● **Problem to work on**:
Line by line, reproduce exactly the beginning of the listing below, ending with the line that contains "(State.blowPosition s w p).pol" and adding nothing.
◆ ◆ ◆
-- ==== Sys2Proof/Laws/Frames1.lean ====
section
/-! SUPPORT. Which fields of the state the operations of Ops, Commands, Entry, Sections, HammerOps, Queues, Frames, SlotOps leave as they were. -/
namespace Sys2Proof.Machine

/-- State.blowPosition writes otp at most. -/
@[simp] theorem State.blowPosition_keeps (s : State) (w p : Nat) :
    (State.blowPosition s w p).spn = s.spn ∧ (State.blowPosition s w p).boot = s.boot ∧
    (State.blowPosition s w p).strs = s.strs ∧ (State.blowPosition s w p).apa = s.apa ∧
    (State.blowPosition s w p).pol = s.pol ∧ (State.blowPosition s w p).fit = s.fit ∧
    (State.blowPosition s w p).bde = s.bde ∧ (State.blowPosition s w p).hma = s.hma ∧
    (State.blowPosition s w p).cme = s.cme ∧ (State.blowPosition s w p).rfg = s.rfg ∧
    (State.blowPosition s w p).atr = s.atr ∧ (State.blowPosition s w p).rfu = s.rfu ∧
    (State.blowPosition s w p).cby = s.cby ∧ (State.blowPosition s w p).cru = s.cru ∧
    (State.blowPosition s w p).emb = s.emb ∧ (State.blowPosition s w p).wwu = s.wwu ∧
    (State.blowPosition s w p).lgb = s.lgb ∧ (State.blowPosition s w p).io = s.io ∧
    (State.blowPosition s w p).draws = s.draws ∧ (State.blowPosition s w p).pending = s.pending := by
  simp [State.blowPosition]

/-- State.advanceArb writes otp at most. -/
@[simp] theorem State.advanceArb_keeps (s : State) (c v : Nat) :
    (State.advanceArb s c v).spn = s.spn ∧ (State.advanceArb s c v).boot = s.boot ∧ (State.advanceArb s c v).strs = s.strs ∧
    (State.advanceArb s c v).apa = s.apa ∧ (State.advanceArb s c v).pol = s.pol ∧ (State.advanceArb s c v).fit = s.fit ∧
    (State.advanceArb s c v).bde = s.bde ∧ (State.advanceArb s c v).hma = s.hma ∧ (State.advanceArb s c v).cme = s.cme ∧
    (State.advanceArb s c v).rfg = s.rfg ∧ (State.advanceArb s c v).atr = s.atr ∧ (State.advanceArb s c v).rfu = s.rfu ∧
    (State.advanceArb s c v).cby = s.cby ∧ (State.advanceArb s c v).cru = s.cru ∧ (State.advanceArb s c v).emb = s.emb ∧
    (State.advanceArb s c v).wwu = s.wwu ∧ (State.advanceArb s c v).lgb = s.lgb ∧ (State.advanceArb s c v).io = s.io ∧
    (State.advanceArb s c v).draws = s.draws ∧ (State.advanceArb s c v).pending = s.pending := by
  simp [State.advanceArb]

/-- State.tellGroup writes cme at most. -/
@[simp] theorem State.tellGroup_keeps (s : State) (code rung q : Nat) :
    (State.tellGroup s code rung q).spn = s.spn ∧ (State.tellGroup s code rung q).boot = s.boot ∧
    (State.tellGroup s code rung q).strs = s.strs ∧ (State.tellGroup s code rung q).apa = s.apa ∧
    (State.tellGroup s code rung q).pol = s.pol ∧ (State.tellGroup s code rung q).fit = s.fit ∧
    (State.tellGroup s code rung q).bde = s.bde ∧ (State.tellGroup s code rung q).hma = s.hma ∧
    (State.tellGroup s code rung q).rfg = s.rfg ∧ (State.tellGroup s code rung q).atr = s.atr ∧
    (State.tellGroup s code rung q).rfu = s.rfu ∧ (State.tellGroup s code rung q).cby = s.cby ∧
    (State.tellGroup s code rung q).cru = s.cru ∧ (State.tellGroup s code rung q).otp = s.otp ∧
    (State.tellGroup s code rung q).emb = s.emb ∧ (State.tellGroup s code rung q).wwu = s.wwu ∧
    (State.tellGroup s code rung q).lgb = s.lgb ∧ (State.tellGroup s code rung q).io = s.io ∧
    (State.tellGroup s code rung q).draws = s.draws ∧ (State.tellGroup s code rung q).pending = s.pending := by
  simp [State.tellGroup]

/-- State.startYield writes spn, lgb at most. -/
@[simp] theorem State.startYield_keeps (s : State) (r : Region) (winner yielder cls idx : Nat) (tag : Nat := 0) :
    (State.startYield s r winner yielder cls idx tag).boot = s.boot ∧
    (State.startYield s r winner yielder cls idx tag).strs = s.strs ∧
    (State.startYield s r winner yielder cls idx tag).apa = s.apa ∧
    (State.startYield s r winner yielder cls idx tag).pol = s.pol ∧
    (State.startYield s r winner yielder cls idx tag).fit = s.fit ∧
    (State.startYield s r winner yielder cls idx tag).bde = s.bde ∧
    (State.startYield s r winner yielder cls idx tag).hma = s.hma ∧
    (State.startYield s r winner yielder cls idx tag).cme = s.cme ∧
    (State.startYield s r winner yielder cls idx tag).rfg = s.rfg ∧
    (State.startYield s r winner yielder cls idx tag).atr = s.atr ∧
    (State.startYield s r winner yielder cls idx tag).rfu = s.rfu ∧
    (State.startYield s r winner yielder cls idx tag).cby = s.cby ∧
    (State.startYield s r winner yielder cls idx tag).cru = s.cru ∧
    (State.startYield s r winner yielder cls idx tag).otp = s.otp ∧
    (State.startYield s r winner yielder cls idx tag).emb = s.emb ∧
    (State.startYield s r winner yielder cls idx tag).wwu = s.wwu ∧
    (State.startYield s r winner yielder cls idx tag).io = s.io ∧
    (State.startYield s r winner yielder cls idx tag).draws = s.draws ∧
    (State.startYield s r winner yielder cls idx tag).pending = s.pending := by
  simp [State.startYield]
◆ ◆ ◆
● **Result of this exercise**:
-- ==== Sys2Proof/Laws/Frames1.lean ====
section
/-! SUPPORT. Which fields of the state the operations of Ops, Commands, Entry, Sections, HammerOps, Queues, Frames, SlotOps leave as they were. -/
namespace Sys2Proof.Machine

/-- State.blowPosition writes otp at most. -/
@[simp] theorem State.blowPosition_keeps (s : State) (w p : Nat) :
    (State.blowPosition s w p).spn = s.spn ∧ (State.blowPosition s w p).boot = s.boot ∧
    (State.blowPosition s w p).strs = s.strs ∧ (State.blowPosition s w p).apa = s.apa ∧
    (State.blowPosition s w p).pol = s.pol ∧ (State.blowPosition s w p).fit = s.fit ∧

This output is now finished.